Goals:
An abstraction of physical memory from the point of view of a running program.
What if a process has an address space of 64KB but we don’t have a contiguous portion of 64KB in the physical memory? Not a problem with segmentation!
The hardware transforms each memory access (instruction fetch, load, store), changing the virtual address provided to a physical address where the information is actually located.
The hardware provides 2 registers (base and bounds), located on the MMU (memory management unit, part of the CPU concerned with address translation).
The base is the start of the address space, and the bounds is its size (or in some systems the final address).
Here’s an example if a process’s address space of 4KB is loaded at physical address 16KB.
Instead of having only a base and bounds pair in our MMU, we have a base and pounds pair for each logical segment in our address space. Here we have 3 segments: code, heap and stack.
As you can see, the stack code and heap aren’t place contiguously, but independently.
In the example on the left, the stack actually grows upwards. The hardware needs to keep track of this:
To translate a virtual address to physical address, the hardware considers the first 2 bits to be which segment the address is in, then, the remaining bits are the offsets in the address space. It simply adds the offset to the physical address base. If it grows negatively, instead of adding an offset of 3K, it actually adds 3K - maxSize(4K) ⇒ -1K.
Before introducting paging, what are some ways we can manage free space in our physical memory?
After splitting:
Splitting: when we have a request for some bytes of memory, we find a free chunk of memory and split it into 2. The first chunk returns to the caller, the second chunk remains on the list.
Coalescing: when a free chunk of memory is freed, you traverse the list and either place it next to another free chunk of memory, or merge two into a single larger chunk.
When we call free(*ptr) how does the OS know how much memory to free? Well, every block of code has a small header just before it that specifies its size and a magic number usually “1234567” just as a sanity check to make sure the memory isn’t corrupter when read.
This is how this free list is implemented in memory:
There are many policies for managing free space.
Other approaches are keeping a list just for chunks of a certain size, to try to reduce fragmentation of different sizes.
When that 8KB block is freed, the allocator checks whether the buddy (the other half of the block) is free; if so, it coalesces the two blocks. Then allocator then checks if the upper 16KB buddy is free (the half of this double), if so it coalesces, and recursively goes up the tree like this.

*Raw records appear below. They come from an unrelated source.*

-- ==== Sys2Proof/Machine/Flags.lean ====
section
/-! DEFINITION. The derived fields and status bits (R27, R28, R32, R124, R149), the `STATUS` word (R40), the bits of `FAULT` (R41,
R211, R212), and the two level outputs (R93). -/

namespace Sys2Proof.Machine

/-- `HRAW = { FRM[1], FRM[2], FRM[3][7:4] }` (R124). -/
def hraw (frm : Vector Byte 7) : BitVec 20 :=
  (frm[1] ++ frm[2] ++ frm[3].extractLsb' 4 4).cast (by decide)

/-- `TRAW = { FRM[3][3:0], FRM[4], FRM[5] }` (R124). -/
def traw (frm : Vector Byte 7) : BitVec 20 :=
  (frm[3].extractLsb' 0 4 ++ frm[4] ++ frm[5]).cast (by decide)

/-- `ADC_P = { PFRM[0], PFRM[1], PFRM[2][7:4] }` (R149). -/
def adcP (pfrm : Vector Byte 6) : BitVec 20 :=
  (pfrm[0] ++ pfrm[1] ++ pfrm[2].extractLsb' 4 4).cast (by decide)

/-- `ADC_T = { PFRM[3], PFRM[4], PFRM[5][7:4] }` (R149). -/
def adcT (pfrm : Vector Byte 6) : BitVec 20 :=
  (pfrm[3] ++ pfrm[4] ++ pfrm[5].extractLsb' 4 4).cast (by decide)

/-- `H_BUSY = FRM[0][BUSY_BIT]` (R27). -/
def hBusy (s : State) : Bool := s.frm[0].getLsbD busyBit

/-- `H_CAL = FRM[0][CAL_BIT]` (R27). -/
def hCal (s : State) : Bool := s.frm[0].getLsbD calBit

/-- `H_HASDATA = (HRAW != 0) or (TRAW != 0)` (R28, R126). -/
def hHasData (s : State) : Bool := hraw s.frm != 0 || traw s.frm != 0

/-- `CALVALID = (CALPTR == 26)` (R32). -/
def calValid (s : State) : Bool := s.calptr.val == 26

/-- `STATUS`, assembled from state: bits 8 to 0 are PZERO, PHASDATA, CONVNEEDED, PFRMVALID, CALVALID, RETRY, H_CAL, H_BUSY,
H_HASDATA, and bits 31:9 read as 0 (R40). -/
def statusWord (s : State) : Data :=
  (0#23 ++ BitVec.ofBool s.pzero ++ BitVec.ofBool s.pHasData ++ BitVec.ofBool s.convNeeded ++ BitVec.ofBool s.pfrmValid
    ++ BitVec.ofBool (calValid s) ++ BitVec.ofBool s.retry ++ BitVec.ofBool (hCal s) ++ BitVec.ofBool (hBusy s)
    ++ BitVec.ofBool (hHasData s)).cast (by decide)

/-- `code[3:0]` (R211). -/
def ResultCode.bits : ResultCode → BitVec 4
  | .ok => 0
  | .mismatch => 1
  | .illegal => 2
  | .badlen => 3
  | .locked => 4
  | .nodata => 5
  | .ovf => 6

/-- The bit number in `FAULT` (R41). -/
def FaultBit.index : FaultBit → Nat
  | .illegal => 0
  | .badlen => 1
  | .locked => 2
  | .nodata => 3
  | .ovf => 4

/-- The `FAULT` word with one bit set (R41). -/
def FaultBit.mask (f : FaultBit) : BitVec 5 := 1#5 <<< f.index

/-- The response code of the command that sets the bit (R41, R211). -/
def FaultBit.code : FaultBit → ResultCode
  | .illegal => .illegal
  | .badlen => .badlen
  | .locked => .locked
  | .nodata => .nodata
  | .ovf => .ovf

/-- Level output `retry_req = RETRY` (R93). -/
def retryReq (s : State) : Bool := s.retry

/-- Level output `fault_any = (FAULT != 0)` (R93). -/
def faultAny (s : State) : Bool := s.fault != 0

end Sys2Proof.Machine
end

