-- ==== Sys2Proof/Machine/Calibration.lean ====
section
/-! DEFINITION. The commands of the calibration store (R140, R141). -/

namespace Sys2Proof.Machine

/-- `CAL.INIT` (R140). -/
def execCalInit (s : State) : Host.Outcome State Fault Refusal :=
  if calValid s then .next (faultRespond .locked 0 s) else .next (respond .ok 0 { s with calptr := 0 })

/-- `CAL.BYTE imm8` (R141). -/
def execCalByte (imm8 : Byte) (s : State) : Host.Outcome State Fault Refusal :=
  if calValid s then .next (faultRespond .locked 0 s)
  else .next (respond .ok 0 { s with cal := putByte s.cal s.calptr imm8, calptr := s.calptr + 1 })

end Sys2Proof.Machine
end

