-- ==== Sys2Proof/Machine/Compensation.lean ====
section
/-! DEFINITION. The fixed-point compensation pipeline (R160 to R179): stage T in 32 bits, stage P in 64 bits, every step exact and
then wrapped, and `CONVERT` (R170). Each stage answers a record of the rule's own step names, and the list `steps` says, in
order, which of its checked steps [On] overflowed (R163, R179). -/

namespace Sys2Proof.Machine

/-- The twelve coefficients by name (R144). -/
structure Coefs where
  T1 : Int
  T2 : Int
  T3 : Int
  P1 : Int
  P2 : Int
  P3 : Int
  P4 : Int
  P5 : Int
  P6 : Int
  P7 : Int
  P8 : Int
  P9 : Int
  deriving DecidableEq, Repr

/-- `c[0..11]` read from the calibration store (R143, R144). -/
def coefs (cu : CalUnsigned) (cal : Vector Byte 26) : Coefs where
  T1 := coef cu cal 0
  T2 := coef cu cal 1
  T3 := coef cu cal 2
  P1 := coef cu cal 3
  P2 := coef cu cal 4
  P3 := coef cu cal 5
  P4 := coef cu cal 6
  P5 := coef cu cal 7
  P6 := coef cu cal 8
  P7 := coef cu cal 9
  P8 := coef cu cal 10
  P9 := coef cu cal 11

/-- The named values of stage T (R172); `steps` are [O1] to [O6]. -/
structure StageT where
  a1 : Int
  a2 : Int
  a3 : Int
  a4 : Int
  var1 : Int
  b1 : Int
  b2 : Int
  b3 : Int
  b4 : Int
  var2 : Int
  tf : Int
  t1 : Int
  t2 : Int
  tc : Int
  steps : List Bool
  deriving DecidableEq, Repr

/-- Stage T: temperature (R172). -/
def stageT (c : Coefs) (adcT : Int) : StageT :=
  let a1 := asr adcT 3
  let a2 := c.T1 * 2
  let a3 := a1 - a2
  let a4 := wrap 32 (a3 * c.T2)
  let var1 := asr a4 11
  let b1 := asr adcT 4 - c.T1
  let b2 := wrap 32 (b1 * b1)
  let b3 := asr b2 12
  let b4 := wrap 32 (b3 * c.T3)
  let var2 := asr b4 14
  let tf := wrap 32 (var1 + var2)
  let t1 := wrap 32 (tf * 5)
  let t2 := wrap 32 (t1 + 128)
  let tc := asr t2 8
  let steps :=
    [ovf 32 (a3 * c.T2), ovf 32 (b1 * b1), ovf 32 (b3 * c.T3), ovf 32 (var1 + var2), ovf 32 (tf * 5), ovf 32 (t1 + 128)]
  { a1, a2, a3, a4, var1, b1, b2, b3, b4, var2, tf, t1, t2, tc, steps }

/-- The named values of stage P's first part (R174); `steps` are [O7] to [O16]. -/
structure PolyTerms where
  v : Int
  p1 : Int
  p2 : Int
  p3 : Int
  p4 : Int
  p5 : Int
  var2 : Int
  p7 : Int
  p8 : Int
  p9 : Int
  p10 : Int
  var1 : Int
  steps : List Bool
  deriving DecidableEq, Repr

/-- Stage P, first part: the two polynomial terms in the fine temperature (R174). -/
def polyTerms (c : Coefs) (tf : Int) : PolyTerms :=
  let v := tf - 128000
  let p1 := wrap 64 (v * v)
  let p2 := wrap 64 (p1 * c.P6)
  let p3 := wrap 64 (v * c.P5)
  let p4 := wrap 64 (shl p3 17)
  let p5 := wrap 64 (p2 + p4)
  let var2 := wrap 64 (p5 + shl c.P4 35)
  let p7 := wrap 64 (p1 * c.P3)
  let p8 := asr p7 8
  let p9 := wrap 64 (v * c.P2)
  let p10 := wrap 64 (shl p9 12)
  let var1 := wrap 64 (p8 + p10)
  let steps :=
    [ovf 64 (v * v), ovf 64 (p1 * c.P6), ovf 64 (v * c.P5), ovf 64 (shl p3 17), ovf 64 (p2 + p4), ovf 64 (p5 + shl c.P4 35),
      ovf 64 (p1 * c.P3), ovf 64 (v * c.P2), ovf 64 (shl p9 12), ovf 64 (p8 + p10)]
  { v, p1, p2, p3, p4, p5, var2, p7, p8, p9, p10, var1, steps }

/-- The named values of the denominator (R175); `steps` are [O17] and [O18]. -/
structure Denominator where
  d1 : Int
  d2 : Int
  den : Int
  steps : List Bool
  deriving DecidableEq, Repr

/-- Stage P, second part: the denominator (R175). -/
def denominator (c : Coefs) (var1 : Int) : Denominator :=
  let d1 := wrap 64 (2 ^ 47 + var1)
  let d2 := wrap 64 (d1 * c.P1)
  let den := asr d2 33
  let steps := [ovf 64 (2 ^ 47 + var1), ovf 64 (d1 * c.P1)]
  { d1, d2, den, steps }

/-- The named values of stage P's third part (R177); `steps` are [O19] to [O28]. -/
structure Quotient where
  n1 : Int
  n2 : Int
  n3 : Int
  q : Int
  h : Int
  e1 : Int
  e2 : Int
  e3 : Int
  g1 : Int
  g2 : Int
  s1 : Int
  s2 : Int
  s3 : Int
  pf : Int
  pc : BitVec 32
  steps : List Bool
  deriving DecidableEq, Repr

/-- Stage P, third part: the quotient and its two corrections (R177), for a denominator that is not 0. -/
def quotient (c : Coefs) (adcP var2 den : Int) : Quotient :=
  let n1 := 1048576 - adcP
  let n2 := wrap 64 (shl n1 31 - var2)
  let n3 := wrap 64 (n2 * 3125)
  let q := wrap 64 (sdiv n3 den)
  let h := asr q 13
  let e1 := wrap 64 (c.P9 * h)
  let e2 := wrap 64 (e1 * h)
  let e3 := asr e2 25
  let g1 := wrap 64 (c.P8 * q)
  let g2 := asr g1 19
  let s1 := wrap 64 (q + e3)
  let s2 := wrap 64 (s1 + g2)
  let s3 := asr s2 8
  let pf := wrap 64 (s3 + c.P7 * 16)
  let pc := trunc 32 pf
  let steps :=
    [ovf 64 (shl n1 31 - var2), ovf 64 (n2 * 3125), ovf 64 (sdiv n3 den), ovf 64 (c.P9 * h), ovf 64 (e1 * h),
      ovf 64 (c.P8 * q), ovf 64 (q + e3), ovf 64 (s1 + g2), ovf 64 (s3 + c.P7 * 16), (pc.toNat : Int) != pf]
  { n1, n2, n3, q, h, e1, e2, e3, g1, g2, s1, s2, s3, pf, pc, steps }

/-- What a conversion gives (R170, R171): `tf` and `tc` as integers of 32 bits, the pressure, the zero-denominator flag, and
which of the evaluated steps [O1] to [O28] overflowed. -/
structure Conversion where
  tf : Int
  tc : Int
  pc : BitVec 32
  pz : Bool
  steps : List Bool
  deriving DecidableEq, Repr

/-- `ov`: at least one evaluated step overflowed (R179). -/
def Conversion.ov (r : Conversion) : Bool := r.steps.any id

/-- `convert(c, ADC_T, ADC_P)` (R171): stage T, then stage P with the zero-denominator guard (R176), after which no step is
evaluated or counted. -/
def convert (c : Coefs) (adcT adcP : Int) : Conversion :=
  let t := stageT c adcT
  let p := polyTerms c t.tf
  let d := denominator c p.var1
  if d.den = 0 then
    { tf := t.tf, tc := t.tc, pc := 0, pz := true, steps := t.steps ++ p.steps ++ d.steps }
  else
    let q := quotient c adcP p.var2 d.den
    { tf := t.tf, tc := t.tc, pc := q.pc, pz := false, steps := t.steps ++ p.steps ++ d.steps ++ q.steps }

/-- The one divisor of the pipeline, as a function of the conversion's arguments (R175). -/
def divisor (c : Coefs) (adcT : Int) : Denominator := denominator c (polyTerms c (stageT c adcT).tf).var1

/-- The conversion of the committed frame and the loaded calibration (R170). -/
def conversionOf (s : State) : Conversion :=
  convert (coefs s.calUnsigned s.cal) (adcT s.pfrm).toNat (adcP s.pfrm).toNat

/-- `TFINE <- tf ; TCOMP <- tc ; PCOMP <- pc ; PZERO <- pz ; CONVNEEDED <- 0` (R170, R196). -/
def storeConversion (r : Conversion) (s : State) : State :=
  { s with
    tfine := trunc 32 r.tf, tcomp := trunc 32 r.tc, pcomp := r.pc, pzero := r.pz, convNeeded := false }

/-- The end of a command that ran a conversion: `OVF` and its sticky bit when a step overflowed, else `OK` (R170, R179, R196). -/
def respondConverted (ov : Bool) (data : Data) (s : State) : State :=
  if ov then faultRespond .ovf data s else respond .ok data s

/-- `CONVERT` (R170): runs whether or not `CONVNEEDED` is set. -/
def execConvert (s : State) : Host.Outcome State Fault Refusal :=
  if s.pfrmValid = false ∨ calValid s = false then
    .next (faultRespond .nodata 0 s)
  else
    .next (respondConverted (conversionOf s).ov 0 (storeConversion (conversionOf s) s))

end Sys2Proof.Machine
end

Or there’s also buddy allocation: when a request for memory is made, the search for free space recursively divides free space by two until a block that is big enough to accomodate the request is found. This 8KB block is then returned to the user.
Segmentation: dividing memory into variable-sized chunks, which leads to fragmentation.
Paging: dividing memory into fixed-sized pieces, called pages. Physical memory is then an array of fixed-sized slots called page frames, each of these containiong a single virtual-memory page.
Example with tiny address space (64 bytes or 6 bits address space). Real address spaces are 32 bits or even 64 bits (mindboggingly big)
To record where each virtual page of the address space is placed in physical memory, the OS keeps a per-process page table, storing address translations for each of the virtual pages.
When translating virtual addresses to physical addresses, we split it into two components: the virtual page number (VPN) and the offset within the page.
In our example, since the address space is 64 bytes, we need 6 bits for a virtual address. We have 4 pages so 2 bits for the VPN. Every page is then 16 bytes, so 4 bits for it.
The MMU only translates the VPN to PFN (physical frame number, or physical page number PPN), the offset stays the same.
We can have hundreds of processes and each page table can be 4MB of memory for a 32-bit address space. Therefore the page tables are stored in memory (or even swapped to disk, topic for later).
How is a page table stored? Can be a simple array of numbers, where each PTE can for example have 32 bits like below. A bunch of flags, like a valid bit if the particular translation is valid (for only allocated memory). Protection bits, indicating if the page can be read/written/executed from. Present bit indicates if the page is present in memory or has been swapped out to disk. A dirty bit to know if the page has been modified since it was brought into memory. Accessed bit to track whether a page has been accessed (if it’s not popular, can be replaced)
What happens on each memory reference?
This process is very slow. and also we have to perform one extra memory reference in order to first fetch the PTE from physical memory.
Going to memory for translation information before every instruction fetch or explicit load/store is SOOOOO SLOW!!!!!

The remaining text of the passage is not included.